10.2.3 问题65: 最短的单词编码

LCR 065. 单词的压缩编码open in new window

单词数组 words 的 有效编码 由任意助记字符串 s 和下标数组 indices 组成，且满足：
words.length == indices.length
助记字符串 s 以 '#' 字符结尾
对于每个下标 indices[i] ，s 的一个从 indices[i] 开始、到下一个 '#' 字符结束（但不包括 '#'）的 子字符串 恰好与 words[i] 相等
给定一个单词数组 words ，返回成功对 words 进行编码的最小助记字符串 s 的长度。
示例 1：
输入：words = ["time", "me", "bell"]
输出：10
解释：一组有效编码为 s = "time#bell#" 和 indices = [0, 2, 5] 。
words[0] = "time" ，s 开始于 indices[0] = 0 到下一个 '#' 结束的子字符串，如加粗部分所示 "time#bell#"
words[1] = "me" ，s 开始于 indices[1] = 2 到下一个 '#' 结束的子字符串，如加粗部分所示 "time#bell#"
words[2] = "bell" ，s 开始于 indices[2] = 5 到下一个 '#' 结束的子字符串，如加粗部分所示 "time#bell#"
示例 2：
输入：words = ["t"]
输出：2
解释：一组有效编码为 s = "t#" 和 indices = [0] 。
提示：
1 <= words.length <= 2000
1 <= words[i].length <= 7
words[i] 仅由小写字母组成

10.2.3.1 分析&题解

如果一个单词是另一个单词的后缀(me, time), 那么在助记字符串中只需出现一个(time).
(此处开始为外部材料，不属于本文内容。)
-- ==== Sys2Proof/Laws/Fetch.lean ====
section
/-!
SUPPORT. What translation, fetching and the checks of a word change: caches, counters and the A bit of a leaf, and nothing of any wave,
workgroup, local space, partition or function.
-/

namespace Sys2Proof.Laws
open Sys2Proof.Machine Sys2Proof.Claims

/-- `t` is `s` but for the memory hierarchy: memory, the shared cache, held writes, ports, and of every core its counters, its TLB, its
instruction caches, its L1 and its pending reads. -/
structure FetchOnly (s t : State) : Prop where
  rest : { t with
    cores := s.cores, mem := s.mem, ext := s.ext, poison := s.poison, l2 := s.l2, ports := s.ports, owners := s.owners
    heldNum := s.heldNum, heldWrites := s.heldWrites } = s
  own : ∀ n, ∃ p q i d c e l m, t.core n = { s.core n with
    perf := p, tlb := q, icache := i, decoded := d, codes := c, decodedAt := e, l1 := l, misses := m }

/-- Nothing changed. -/
theorem FetchOnly.refl (s : State) : FetchOnly s s := ⟨rfl, fun _ => ⟨_, _, _, _, _, _, _, _, rfl⟩⟩

/-- One after another. -/
theorem FetchOnly.trans {s t u : State} (h : FetchOnly s t) (k : FetchOnly t u) : FetchOnly s u := by
  refine ⟨?_, fun n => ?_⟩
  · have e : ({ u with
        cores := s.cores, mem := s.mem, ext := s.ext, poison := s.poison, l2 := s.l2, ports := s.ports, owners := s.owners
        heldNum := s.heldNum, heldWrites := s.heldWrites } : State) = { ({ u with
        cores := t.cores, mem := t.mem, ext := t.ext, poison := t.poison, l2 := t.l2, ports := t.ports, owners := t.owners
        heldNum := t.heldNum, heldWrites := t.heldWrites } : State) with
        cores := s.cores, mem := s.mem, ext := s.ext, poison := s.poison, l2 := s.l2, ports := s.ports, owners := s.owners
        heldNum := s.heldNum, heldWrites := s.heldWrites } := rfl
    rw [e, k.rest]
    exact h.rest
  · obtain ⟨p, q, i, d, c, e, l, m, h1⟩ := h.own n
    obtain ⟨p', q', i', d', c', e', l', m', k1⟩ := k.own n
    exact ⟨p', q', i', d', c', e', l', m', by rw [k1, h1]⟩

/-- A change of those parts of a core. -/
theorem FetchOnly.upd (s : State) (core : Nat) (f : Core → Core) (hf : ∀ k, ∃ p q i d c e l m, f k = { k with
    perf := p, tlb := q, icache := i, decoded := d, codes := c, decodedAt := e, l1 := l, misses := m }) :
    FetchOnly s (s.updCore core f) := by
  refine ⟨rfl, fun n => ?_⟩
  rw [core_updCore]
  split
  · next h => subst h; exact hf _
  · exact ⟨_, _, _, _, _, _, _, _, rfl⟩

/-- A change of the memory hierarchy outside the cores. -/
theorem FetchOnly.of_cores {s t : State} (h : { t with
    mem := s.mem, ext := s.ext, poison := s.poison, l2 := s.l2, ports := s.ports, owners := s.owners
    heldNum := s.heldNum, heldWrites := s.heldWrites } = s) : FetchOnly s t := by
  have hc : t.cores = s.cores := by rw [← h]
  refine ⟨?_, fun n => ?_⟩
  · rw [← hc]
    rw [← h]
  · have : t.core n = s.core n := by unfold State.core; rw [hc]
    rw [this]
    exact ⟨_, _, _, _, _, _, _, _, rfl⟩

/-- A fold of such changes. -/
theorem FetchOnly.foldl {α : Type} (l : List α) (f : State → α → State) (hf : ∀ u x, FetchOnly u (f u x)) (s : State) :
    FetchOnly s (l.foldl f s) := by
  induction l generalizing s with
  | nil => exact .refl s
  | cons x l ih => exact (hf s x).trans (ih _)

/-- Waves read as before. -/
theorem FetchOnly.wave {s t : State} (h : FetchOnly s t) (j : WaveId) : t.wave j = s.wave j := by
  obtain ⟨_, _, _, _, _, _, _, _, h1⟩ := h.own j.core
  unfold State.wave
  rw [h1]

/-- So do workgroups. -/
theorem FetchOnly.wg {s t : State} (h : FetchOnly s t) (n i : Nat) : t.wg n i = s.wg n i := by
  obtain ⟨_, _, _, _, _, _, _, _, h1⟩ := h.own n
  unfold State.wg
  rw [h1]

/-- And the local spaces. -/
theorem FetchOnly.space {s t : State} (h : FetchOnly s t) (n : Nat) (x : Space) : (t.core n).space x = (s.core n).space x := by
  obtain ⟨_, _, _, _, _, _, _, _, h1⟩ := h.own n
  rw [h1]
  cases x <;> rfl

/-- A use of a home line. -/
theorem homeUse_frame (s : State) (vf pa : Nat) (dirty last : Bool) : FetchOnly s (s.homeUse vf pa dirty last) := by
  unfold State.homeUse State.l2Use
  split
  · exact .refl s
  · split
    · exact .refl s
    · exact .of_cores rfl

/-- A byte written at its home. -/
theorem setHome_frame (s : State) (pa : Nat) (b : Byte) : FetchOnly s (s.setHome pa b) := by
  unfold State.setHome
  split <;> exact .of_cores rfl

/-- Dropping the clean bytes of a word changes an L1 only. -/
theorem dropClean_eq (c : Core) (w : Nat) : ∃ l, c.dropClean w = { c with l1 := l } := ⟨_, rfl⟩

/-- A word taken from its owner. -/
theorem takeWord_frame (s : State) (party : Party) (bytes : List (Nat × Byte)) (w : Nat) : FetchOnly s (s.takeWord party bytes w) := by
  unfold State.takeWord
  dsimp only
  refine FetchOnly.trans (t := match sget none s.owners w with
    | some c => if party = Party.core c then s else s.updCore c (fun k => (k.dropClean w).patchMisses bytes)
    | none => s) ?_ (.of_cores rfl)
  split
  · split
    · exact .refl s
    · exact .upd s _ _ (fun _ => ⟨_, _, _, _, _, _, _, _, rfl⟩)
  · exact .refl s

/-- A registration of an engine. -/
theorem commit_frame (s : State) (bytes : List (Nat × Byte)) : FetchOnly s (s.commit .engine bytes) := by
  unfold State.commit
  dsimp only
  refine FetchOnly.trans ?_ (.foldl _ _ (fun u w => takeWord_frame u _ _ w) _)
  have h1 := FetchOnly.foldl bytes (fun (s : State) b => s.setHome b.1 b.2) (fun u b => setHome_frame u b.1 b.2) s
  generalize bytes.foldl (fun (s : State) b => s.setHome b.1 b.2) s = u at h1 ⊢
  generalize List.foldl _ u.poison _ = p
  have h2 := h1.trans (.trans (t := { u with poison := p }) (.of_cores rfl)
    (.foldl (dedup (bytes.map (fun b => b.1 / 64))) (fun (s : State) x => s.homeUse 97 (64 * x) true false) (fun u x => homeUse_frame u _ _ _ _) _))
  split
  · unfold State.sendFlit
    split
    · exact h2
    · exact h2.trans (.of_cores rfl)
  · exact h2

/-- A write of the device that belongs to no context. -/
theorem engineWrite_frame (s : State) (pa : Nat) (bs : List Byte) : FetchOnly s (s.engineWrite 0 pa bs) := by
  unfold State.engineWrite State.register
  split
  · exact .refl s
  · split
    · exact .of_cores rfl
    · unfold State.commitFor State.duetOf
      exact (FetchOnly.foldl _ (fun (s : State) x => s.homeUse _ (64 * x) true false) (fun u x => homeUse_frame u _ _ _ _) s).trans
        (commit_frame _ _)

/-- The A and D bits of a leaf. -/
theorem touchLeaf_frame (s : State) (vf va : Nat) (write : Bool) : FetchOnly s (s.touchLeaf vf va write) := by
  unfold State.touchLeaf
  generalize s.rootOf vf = table
  generalize [3, 2, 1, 0] = ls
  induction ls generalizing table with
  | nil => exact .refl s
  | cons level rest ih =>
    unfold State.touchLeaf.go
    dsimp only
    generalize (if write = true then 0xC0#64 else 0x40#64 : Dword) = bits
    split
    · exact .refl s
    · split
      · exact .refl s
      · split
        · split
          · exact .refl s
          · exact engineWrite_frame s _ _
        · exact ih _

/-- The same through the TLB. -/
theorem touch_frame (s : State) (core vf va : Nat) (write : Bool) : FetchOnly s (s.touch core vf va write) := by
  unfold State.touch
  split
  · exact .refl s
  · dsimp only
    generalize (if write = true then 0xC0#64 else 0x40#64 : Dword) = bits
    split
    · exact .refl s
    · exact (touchLeaf_frame s vf va write).trans (.upd _ _ _ (fun _ => ⟨_, _, _, _, _, _, _, _, rfl⟩))

/-- Translating an address. -/
theorem translate_frame (s : State) (core vf part : Nat) (device walk : Bool) (va : Nat) (k : AccKind) :
    FetchOnly s (s.translate core vf part device walk va k).2 := by
  have use : ∀ (u : State) (t : TlbEntry), FetchOnly s u → FetchOnly s
      (match u.leafCheck vf part device t.leaf (t.pa + (va - t.va)) k with
        | some (c, d) => (TransRes.bad c d, u)
        | none => (TransRes.ok (t.pa + (va - t.va)) t.leaf, u)).2 := by
    intro u t hu
    split <;> exact hu
  unfold State.translate
  dsimp only
  split
  · exact use _ _ (.refl s)
  · have h1 := FetchOnly.upd s core (fun c => { c with perf := sset 0 c.perf 5 (sget 0 c.perf 5 + 1) }) (fun k => ⟨_, _, _, _, _, _, _, _, rfl⟩)
    split
    · split
      · refine use _ _ (h1.trans (.upd _ core _ (fun k => ⟨_, _, _, _, _, _, _, _, rfl⟩)))
      · repeat' split
        all_goals exact h1
      · exact h1
    · exact h1

/-- A word kept in the instruction caches. -/
theorem keepCode_eq (k : Core) (a : Nat) (w : Dword) : ∃ i d c e, k.keepCode a w =
    { k with icache := i, decoded := d, codes := c, decodedAt := e } := by
  unfold Core.keepCode
  by_cases h1 : (sget none k.icache a).isSome = true <;> by_cases h2 : (sget none k.decoded a).isSome = true <;> simp only [h1, h2, if_true, if_false, Bool.false_eq_true] <;>
    exact ⟨_, _, _, _, rfl⟩

/-- Fetching a word. -/
theorem fetchAt_frame (s : State) (core vf part : Nat) (g : BitVec 128) (pc : Word) : FetchOnly s (s.fetchAt core vf part g pc).2 := by
  have keep : ∀ (u : State) (a : Nat) (w : Dword), FetchOnly u (u.updCore core (fun c => c.keepCode a w)) := fun u a w =>
    .upd u core _ (fun k => by
      obtain ⟨i, d, c, e, h⟩ := keepCode_eq k a w
      exact ⟨_, _, i, d, c, e, _, _, h⟩)
  unfold State.fetchAt
  split
  · exact .refl s
  · next va _ =>
    have h := translate_frame s core vf part false true va .fetch
    split
    · next pa _ t ht =>
      rw [ht] at h
      have h := h.trans (touch_frame t core vf va false)
      dsimp only
      split
      · exact h
      · exact h.trans (keep _ _ _)
      · split
        · exact h
        · exact h.trans (keep _ _ _)
    · next ht => rw [ht] at h; exact h
    · rename_i ht
      rw [ht] at h
      exact h

/-- The look at the word before a window. -/
theorem windowCause_frame (s : State) (c : Ctx) (sh : Shape) : FetchOnly s (s.windowCause c sh).2 := by
  unfold State.windowCause
  dsimp only
  split
  · exact .refl s
  · split
    · exact .refl s
    · split
      · exact .refl s
      · unfold State.fetchWord
        have h := fetchAt_frame s c.id.core c.wg.vf c.wg.part (optD c.wave.codeSeg (sget 0#128 c.wave.segs 15)) (c.pc - 1#32)
        split
        · next h1 => rw [h1] at h; exact h
        · next h1 => rw [h1] at h; exact h

/-- The checks of a word. -/
theorem checks_frame (s : State) (c : Ctx) (sh : Shape) (needs : Option Bool) : FetchOnly s (s.checks c sh needs).2 := by
  unfold State.checks
  have h := windowCause_frame s c sh
  split
  · exact .refl s
  · split
    · next h1 => rw [h1] at h; exact h
    · next h1 =>
      rw [h1] at h
      dsimp only at h ⊢
      split
      · exact h
      · split
        · exact h
        · split <;> exact h

/-- The state after the checks of R180. -/
theorem checked_frame (i : Instr) (s : State) (c : Ctx) : FetchOnly s (checked i s c) := checks_frame ..

end Sys2Proof.Laws
end

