/-- A port's flits move to the lowest live port of its switch, and a duet on its link mismatches. -/
theorem portDown_cases {s : State} {port : Nat} (hen : (sget Port.reset s.ports port).enabled = true)
    (hup : (sget Port.reset s.ports port).up = true) :
    let t := (s.updPort port (fun p => { p with
      up := false
      unacked := [] })).linkEntry port 3
    let falls := fun (u : State) => if port = 16 ∨ port = 17 then (skeys u.parts).foldl (fun (s : State) k => match (s.part k).duet with
      | some d => s.duetMismatch k (match d.closed with
        | (w, _) :: _ => w
        | [] => d.window)
      | none => s) u else u
    (∀ m, (List.range 18).find? (fun m => t.portLive m && decide (Config.portSwitch m = Config.portSwitch port)) = some m →
      let k := (sget Port.reset s.ports port).unacked.length
      s.portDown port = falls (t.updPort m (fun q => { q with
        unacked := q.unacked ++ (List.range k).map (fun i => (q.sent + i, t.clk))
        sent := q.sent + k
        resent := q.resent + k }))) ∧
    ((∀ m, m < 18 → t.portLive m = true → Config.portSwitch m ≠ Config.portSwitch port) → s.portDown port = falls t) := by
  intro t falls
  have hdown : s.portDown port = falls (match (List.range 18).find? (fun m =>
      t.portLive m && decide (Config.portSwitch m = Config.portSwitch port)) with
    | some m => t.updPort m (fun q => { q with
        unacked := q.unacked ++ (List.range (sget Port.reset s.ports port).unacked.length).map (fun i => (q.sent + i, t.clk))
        sent := q.sent + (sget Port.reset s.ports port).unacked.length
        resent := q.resent + (sget Port.reset s.ports port).unacked.length })
    | none => t) := by
    simp only [State.portDown, hen, hup, Bool.not_true, Bool.or_false, Bool.false_eq_true, if_false, falls, t] <;> rfl
  refine ⟨fun m hm => ?_, fun hno => ?_⟩
  · rw [hdown, hm]
  · have hnone : (List.range 18).find? (fun m => t.portLive m && decide (Config.portSwitch m = Config.portSwitch port)) = none :=
      List.find?_eq_none.2 (fun m hm hlive => by
        obtain ⟨hl, hs⟩ := Bool.and_eq_true_iff.1 hlive
        exact hno m (List.mem_range.1 hm) hl (of_decide_eq_true hs))
    rw [hdown, hnone]

/-! ### Requests that no port carries (R506) -/

section Timeout
variable {s : State} {id : WaveId} {tag : Nat} {w : Wave} {f : Flight} (hfl : Flying s id tag w f)
include hfl

/-- A request that a port can carry does not time out. -/
theorem evRemoteTimeout_carried (h : s.carried f.op = true) : s.evRemoteTimeout id tag = s := by
  simp only [State.evRemoteTimeout, hfl.1, hfl.2, h, if_true]

/-- A prefetch that no port carries ends (R506). -/
theorem evRemoteTimeout_prefetch {accs : List LaneAcc} {size nl1 : Nat} (h : s.carried f.op = false)
    (hop : f.op = .prefetch accs size nl1) : s.evRemoteTimeout id tag = s.finish id tag := by
  have hno : s.carried (.prefetch accs size nl1) = false := hop ▸ h
  simp only [State.evRemoteTimeout, hfl.1, hfl.2, hop, hno, Bool.false_eq_true, if_false]

/-- A load that no port carries fills poisoned data into a vector register (R484, R506). -/
theorem evRemoteTimeout_load {accs : List LaneAcc} {size reg mode : Nat} {signed priv : Bool} {mask : BitVec 8}
    (h : s.carried f.op = false) (hop : f.op = .load accs size signed reg mode priv mask) (hreg : reg < 0x100) :
    let bad := accs.filter (fun a => s.isRemote a.pa)
    let va := match bad with
      | a :: _ => a.va
      | [] => 0
    s.evRemoteTimeout id tag = (s.deferFault id f 0x10 2 (maskOf (bad.map (fun (a : LaneAcc) => a.lane))) va).finishWith id tag
      ((dedup (accs.map (fun a => a.lane))).flatMap (fun l => wordWrites reg l (loadWords size false (List.replicate size 0#8)))) := by
  have hno : s.carried (.load accs size signed reg mode priv mask) = false := hop ▸ h
  simp only [State.evRemoteTimeout, hfl.1, hfl.2, hop, hno, Bool.false_eq_true, if_false, hreg, if_true] <;> rfl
若将两个字符串反转, 那么反转后的单词一定是另一个的前缀(em, emit). 此时可以使用前缀树存储单词.

由于助记词中单词以#结尾, 那么助记词的长度为前缀树根节点到叶节点路径长度加一.

可以使用深度优先遍历, 计算路径长度.

构建前缀树, 将单词反向存入前缀树
深度优先遍历前缀树, 计算根节点到叶节点的路径长度和.

func minimumLengthEncoding(words []string) int {
    // 构建前缀树
    reTrie := buildReTrie(words)

    // 深度优先遍历
    // 路径长度和
    sum := 0
    var dfs func(*ReTrie, int)
    dfs = func(node *ReTrie, length int) {
        isLeaf := true
        for _, child := range node.children {
            if child != nil {
                isLeaf = false
                // 遍历子节点
                dfs(child, length+1)
            }
        }

        // 到达叶节点, 统计路径长度
        if isLeaf {
            sum += length
        }
    }
    // 单词后多一个'#'
    dfs(reTrie, 1)

    return sum
}

func buildReTrie(words []string) *ReTrie {
    root := &ReTrie{}
    for _, w := range words {
        root.Insert(w)
    }
    return root
}

type ReTrie struct {
    children [26]*ReTrie
}

func (rt *ReTrie) Insert(w string) {
    cur := rt
    for i := len(w)-1; i >= 0; i-- {
        c := w[i] - 'a'
        if cur.children[c] == nil {
            cur.children[c] = &ReTrie{}
        }

        cur = cur.children[c]
    }
}

10.2.4 问题66: 单词之和

LCR 066. 键值映射open in new window

实现一个 MapSum 类，支持两个方法，insert 和 sum：
MapSum() 初始化 MapSum 对象
void insert(String key, int val) 插入 key-val 键值对，字符串表示键 key ，整数表示值 val 。如果键 key 已经存在，那么原来的键值对将被替代成新的键值对。
int sum(string prefix) 返回所有以该前缀 prefix 开头的键 key 的值的总和。
示例：
输入：
inputs = ["MapSum", "insert", "sum", "insert", "sum"]
inputs = [[], ["apple", 3], ["ap"], ["app", 2], ["ap"]]
输出：
[null, null, 3, null, 5]

解释：
MapSum mapSum = new MapSum();
mapSum.insert("apple", 3);  
mapSum.sum("ap");           // return 3 (apple = 3)
mapSum.insert("app", 2);    
mapSum.sum("ap");           // return 5 (apple + app = 3 + 2 = 5)
提示：
1 <= key.length, prefix.length <= 50
key 和 prefix 仅由小写英文字母组成
1 <= val <= 1000
最多调用 50 次 insert 和 sum

10.2.4.1 分析&题解

构建前缀树, 若某个节点代表单词key的结尾那么可以将此节点的值设置为value.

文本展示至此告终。